On 23 December 2018, Janie and Margaret Campbell were installed as church workers by Pastor Phillip Wilyuka and me.
Pastor Phillip has served the Titjikala Lutheran Church since the 1970s and became their pastor in 2008.
A bad hip has been hampering his mobility over the last year and in October he became fully reliant on a wheelchair to get about. This and other health issues restricted his ministry in the community, so he called on the congregation for some helpers. Janie and Margaret were chosen and they became God’s Christmas gift to the people of Titjikala.
Pastor Phillip decided to hold the installation service at the community’s recreation complex so that everyone in the community would know what was going on.
The women’s installation was very timely as Pastor Phillip only had two months to train them before he had to move to Alice Springs permanently to receive regular kidney dialysis.
Margaret and Janie have been able to maintain regular Sunday worship and pastoral care in his absence and are a great help to me when I visit Titjikala. They also regularly go out on Country with other women and children to sing hymns and talk about Bible stories. This makes them very happy.

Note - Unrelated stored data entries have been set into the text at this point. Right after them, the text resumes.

-- ==== Sys2Proof/Syntax.lean ====
section
/-! DEFINITION. The instructions and steps of the Rolowick: one constructor for each row of spec/opcode_table.json.
A slot instruction carries its fields as the table names them, each as wide as its encoding; `g` is the guard (R16).
A step of the machine or of its environment (the rows without an encoding) carries what the outside supplies. -/
namespace Sys2Proof

/-- The classes of slot words (R4, R29 to R34): V0 and V1 share one map, and so do C0 and C1. -/
inductive SlotClass where
  | S | V | M | C | A | W
  deriving DecidableEq, Repr
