/-- A user context, or the service context (R214). -/
structure Ctx where
  s : Map Word := []
  a : Map DWord := []
  p : BitVec 16 := 0
  v : Map VReg := []
  vq : Map (BitVec 64) := []
  q : Map Word := []
  n : Map Nest := []
  fmt : Map Word := []
  lfmt : Map Word := []
  mcfg : Word := 0
  mscale : Word := 0x3F800000
  mlat : Word := 0
  mlatBase : DWord := 0
  trapVec : DWord := 0
  trapCause : Word := 0
  trapPc : DWord := 0
  trapInfo : DWord := 0
  stkLim : Word := 0
  fpFlags : FpFlags := 0
  /-- Flags set in this cycle: SYSRD sees them from the next (R55). -/
  fpPend : FpFlags := 0
  heapBase : DWord := 0
  heapLim : DWord := 0
  heapOff : DWord := 0
  contain : List Region := []
  rowProg : Word := 0
  prio : Word := 0
  svcSel : Word := 0
  inTrap : Bool := false
  priv : Bool := false
  pc : Nat := 0
  /-- The half of I-space the context runs in (R404). -/
  liveHalf : Nat := 0
  /-- NOP bundles of a run still to issue. -/
  owedN : Nat := 0
  /-- Bubbles of SNOP still to give. -/
  owedB : Nat := 0
  /-- Of CX_TRAPCAUSE.OWED, the SNOP bubbles (DEDUCED, Log 11). -/
  savedB : Nat := 0
  bubbles : Nat := 0
  loop : LoopState := {}
  suspended : LoopState := {}
  windows : Map Window := []
  pend : List Pend := []
  /-- Captured results; `due` is m (R224). -/
  replay : List Pend := []
  /-- The context's clock at the capture: b of R224. -/
  replayAt : Nat := 0
  /-- ERET has armed the replay: the next bundle that issues is B. -/
  replayArmed : Bool := false
  /-- The context counter (R113). -/
  clock : Nat := 0
  /-- The counter's value at which the quantum began (R221). -/
  quantumAt : Nat := 0
  quantumDone : Bool := false
  life : Life := .free
  wait : Option Wait := none
  /-- The wait is over: the next bundle issues in the next cycle (R75). -/
  waitOver : Bool := false
  /-- Held for a service request (R219, R234). -/
  svcHeld : Bool := false
  after : AfterRun := .none
  /-- A trap or an end that still waited for its run when an interruption came; ERET brings it back (R110, R231). -/
  savedAfter : AfterRun := .none
  /-- Engine traps to take before the next bundle (R231). -/
  engineTraps : List Trap := []
  xfer : Xfer := .none
  poison : PoisonMarks := {}
  launch : Nat := 0
  launchCtx : Nat := 0
  originRank : Nat := 0
  part : Nat := 0
  tileBase : Nat := 0
  tileCount : Nat := 0
  /-- When it started, for the choice of a victim (R236). -/
  startedAt : Nat := 0
  /-- The frozen cycles its LDF or STE has waited (R153). -/
  feFrozen : Nat := 0
  /-- The identity of the context: no two contexts of a package share one. -/
  tag : Nat := 0
  /-- ctxS has refused the page its KVAPP needs, by its handle: the bundle at this place traps KVCOW (R204, R346). -/
  kvRefused : Option (DWord × Nat) := none
  /-- The walk or page request its held bundle waits for (R234). -/
  svcFor : Bool := false
  /-- A SYNC interrupted by a pre-emption, to be taken up on resume (R364). -/
  syncSaved : Option SyncSave := none
  /-- The launch dump of its stop has been written (R398). -/
  dumped : Bool := false
  /-- The first operation issued after the trap whose handler runs: a deadline of an earlier one counts from B (R349). -/
  trapOp : Nat := 0
  /-- The number of the core's next result or command as the trap found it: the context's commands below it came before (R224). -/
  trapSeq : Nat := 0
  /-- OWED as the trap found it: B of R224 is the first of these bundles and bubbles. -/
  replayOwed : Nat := 0
  /-- The run of a TRAP or a HALT has been cut short by the end of a loop's pass: it takes effect at once (R93, R114). -/
  afterNow : Bool := false
  /-- The trace of returns (R87): the header address of each RET's bundle and its target, latest first. -/
  returns : List (Nat × Nat) := []
  deriving DecidableEq, Repr

/-- An accumulator tile (R139): words in row order, and poison by element (R179). -/
structure Tile where
  fmt : AccFmt := .f32
  scale : Word := 0x3F800000
  elems : Map Word := []
  poison : Map Bool := []
  deriving DecidableEq, Repr

/-- The kinds of matrix command (R172, R174, R175). -/
inductive MKind where
  | mma | mmv | mmas
  deriving DecidableEq, Repr

/-- The heap window's registers, as an instruction read them at issue (R290, R291). -/
structure Heap where
  base : DWord := 0
  lim : DWord := 0
  off : DWord := 0
  deriving DecidableEq, Repr

/-- A page an operation has translated into (R295): the virtual page, the physical page, the log2 of its size, its
permissions, and the address of its leaf entry. -/
structure PageHold where
  va : Nat
  pa : Nat
  log2 : Nat
  write : Bool
  user : Bool
  entry : Nat
  /-- The package it lies in, when that is another one. -/
  pkg : Option Nat := none
  /-- It was translated while a migration copied it: reads proceed from the source, writes wait (R300). -/
  copying : Bool := false
  deriving DecidableEq, Repr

When I first met Janie in October, she told me that not too many years ago she and her husband had been bad alcoholics. After nearly losing her husband to alcohol poisoning, she decided to quit the bottle and return to God and serve the church.
In 2010, Janie graduated from the Batchelor Institute of Indigenous Tertiary Education with a Certificate III in Health Support Services, and since March 2017 she has been Team Leader at the Titjikala Aged and Home Care Services, which provides domestic assistance and personal care, social and recreational support, and meals to aged and disabled members of her community.
Margaret is Janie’s older cousin. She is the traditional owner of the country covered by Maryvale Station. Margaret is the director and secretary of Ritjingka Aboriginal Corporation, which runs a not-for-profit wildlife sanctuary near Titjikala, and she also a director of Waltja Tjutangku Palyapayi (doing good work with families), a non-government organisation providing a wide range of support services across southern Northern Territory communities.
I firmly believe that Margaret and Janie’s involvement with the Central Australian Aboriginal Women’s Choir and their recent tours have helped develop their confidence and abilities to take on this important leadership role in their community.
Malcolm Willcocks is the Pitjanatjatjara Support Worker in the Western Arrarnta language area.